======== Source records ========

-- ==== Sys2Proof/Certificates/Slice0/Obligations.lean ====
section
/-! DEFINITION. The statements for the provers. -/

open Sys2Proof Sys2Proof.Machine

/-! ### Decoder and encoder (30_encoding.md) -/

/-- At least one word of every family, from the vectors of 95_test_vectors.md section 2.1 and the bit patterns of
the instructions' rules, and words that are no instruction (R97, R98, R99). The nibbles of family 8 are the spec's
decision D34, the strict match of families 0, 5 and 9 its decision D15. -/
def Obligations.DecoderReadsTheSpecsWords : Prop :=
  decode 0x00E0 = .ok .cls ∧ decode 0x00EE = .ok .ret ∧ decode 0x1ABC = .ok (.jp 0xABC) ∧
  decode 0x2FFF = .ok (.call 0xFFF) ∧ decode 0x3A7F = .ok (.seImm 0xA 0x7F) ∧ decode 0x4211 = .ok (.sneImm 2 0x11) ∧
  decode 0x5120 = .ok (.seReg 1 2) ∧ decode 0x6A2B = .ok (.ldImm 0xA 0x2B) ∧ decode 0x7102 = .ok (.addImm 1 0x02) ∧
  decode 0x8AB4 = .ok (.addReg 0xA 0xB) ∧ decode 0x8ABE = .ok (.shl 0xA 0xB) ∧ decode 0x9120 = .ok (.sneReg 1 2) ∧
  decode 0xA300 = .ok (.ldI 0x300) ∧ decode 0xB300 = .ok (.jpV0 0x300) ∧ decode 0xC30F = .ok (.rnd 3 0x0F) ∧
  decode 0xD12F = .ok (.drw 1 2 0xF) ∧ decode 0xE19E = .ok (.skp 1) ∧ decode 0xE1A1 = .ok (.sknp 1) ∧
  decode 0xF007 = .ok (.ldVxDT 0) ∧ decode 0xFF65 = .ok (.loadRegs 0xF) ∧
  decode 0x0000 = .error (.unknown 0x0000) ∧ decode 0x01E0 = .error (.unknown 0x01E0) ∧
  decode 0x5121 = .error (.unknown 0x5121) ∧ decode 0x8AB8 = .error (.unknown 0x8AB8) ∧
  decode 0xF075 = .error (.unknown 0xF075)

/-- Decoding the bytes of an instruction, whatever follows them, gives the instruction and what follows: no operand
bit is lost, for any operand. -/
def Obligations.DecodeOfEncodeIsTheInstruction : Prop :=
  ∀ (i : Instr) (rest : List Byte), decodeBytes (encodeBytes i ++ rest) = .ok (i, rest)

/-- Each word has one meaning: the instruction a word decodes to has that word. -/
def Obligations.EncodeOfDecodeIsTheWord : Prop :=
  ∀ (w : Word) (i : Instr), decode w = .ok i → encode i = w

/-- 30_encoding.md R96: a word of a row decodes to an instruction of that row's number, a word of no row is
`UNKNOWN`, and no word is of two rows. The numbers are the spec's decision D24, the nibbles of family 8 its decision
D34, the strict match of families 0, 5 and 9 its decision D15. -/
def Obligations.DecoderFollowsTheOpcodeMap : Prop :=
  (∀ w, ∀ r ∈ opcodeTable, r.accepts w = true → ∃ i, decode w = .ok i ∧ i.kind = r.id) ∧
  (∀ w, (∀ r ∈ opcodeTable, r.accepts w = false) → decode w = .error (.unknown w)) ∧
  (∀ w, ∀ r ∈ opcodeTable, ∀ r' ∈ opcodeTable, r.accepts w = true → r'.accepts w = true → r = r')

/-! ### The cycle (40_fetch_cycle.md) and fetch -/

/-- A step runs the decoded instruction (R130): when the bytes at `pc` are those of `i`, the engine's step is `exec
i`, with the agenda's `cycle` taken off (the agenda is the model's, log entry 1). -/
def Obligations.StepRunsTheDecodedInstruction : Prop :=
  ∀ (s : State) (rest : List Event) (i : Instr), s.ready → s.cycleDue rest → pcLegal s.pc = true →
    decodeBytes [s.mem.read s.pc.toNat, s.mem.read (s.pc.toNat + 1)] = .ok (i, []) →
    step s = exec i (s.setAgenda rest)

/-- 20_memory.md R68: the byte at `pc` is the high half of the fetched word (the spec's decision D1, log entry 10),
and a word is fetched exactly from an even address with both bytes in 0x200 to 0xFFF (decision D5). -/
def Obligations.FetchReadsHighByteFirst : Prop :=
  (∀ (s : State) (w : Word), s.fetch = some w →
    w.toNat = 256 * (s.mem.read s.pc.toNat).toNat + (s.mem.read (s.pc.toNat + 1)).toNat) ∧
  (∀ s : State, s.fetch = none ↔ (s.pc.toNat % 2 = 1 ∨ s.pc.toNat < 0x200 ∨ 0xFFE < s.pc.toNat))

/-- 60_exceptions.md R251, 10_state.md R25: a `pc` that references no instruction makes the cycle fatal, of class
decode, with word zero (the spec's decisions D5 and D25). -/
def Obligations.IllegalPcFaultsAtFetch : Prop :=
  ∀ (s : State) (rest : List Event), s.ready → s.cycleDue rest →
    (s.pc.toNat % 2 = 1 ∨ s.pc.toNat < 0x200 ∨ 0xFFE < s.pc.toNat) →
    ∃ t, step s = .next t ∧ (s.setAgenda rest).faultedFrom t .fetchFault .decode 0x0000

/-- 60_exceptions.md R252: an unknown word makes the cycle fatal, and the error carries the raw word and the current
`pc`. -/
def Obligations.UnknownInstructionIsFatal : Prop :=
  ∀ (s : State) (rest : List Event) (w : Word), s.ready → s.cycleDue rest → s.fetch = some w →
    decode w = .error (.unknown w) →
    ∃ t, step s = .next t ∧ (s.setAgenda rest).faultedFrom t .unknownInstruction .decode w

/-- A fatal error that an executed instruction raises records the word that was fetched and the instruction's
address, and leaves everything else (60_exceptions.md R254, R255; precision is the spec's decision D16). -/
def Obligations.FaultRecordsTheFetchedWord : Prop :=
  ∀ (s t : State) (rest : List Event) (w : Word), s.ready → s.cycleDue rest → s.fetch = some w →
    step s = .next t → t.status = .faulted →
    ∃ cause cls, (s.setAgenda rest).faultedFrom t cause cls w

========

Task instructions: Show every line of the listing containing the string "nibbles" by copying it.

Solution to this exercise:
the instructions' rules, and words that are no instruction (R97, R98, R99). The nibbles of family 8 are the spec's
`UNKNOWN`, and no word is of two rows. The numbers are the spec's decision D24, the nibbles of family 8 its decision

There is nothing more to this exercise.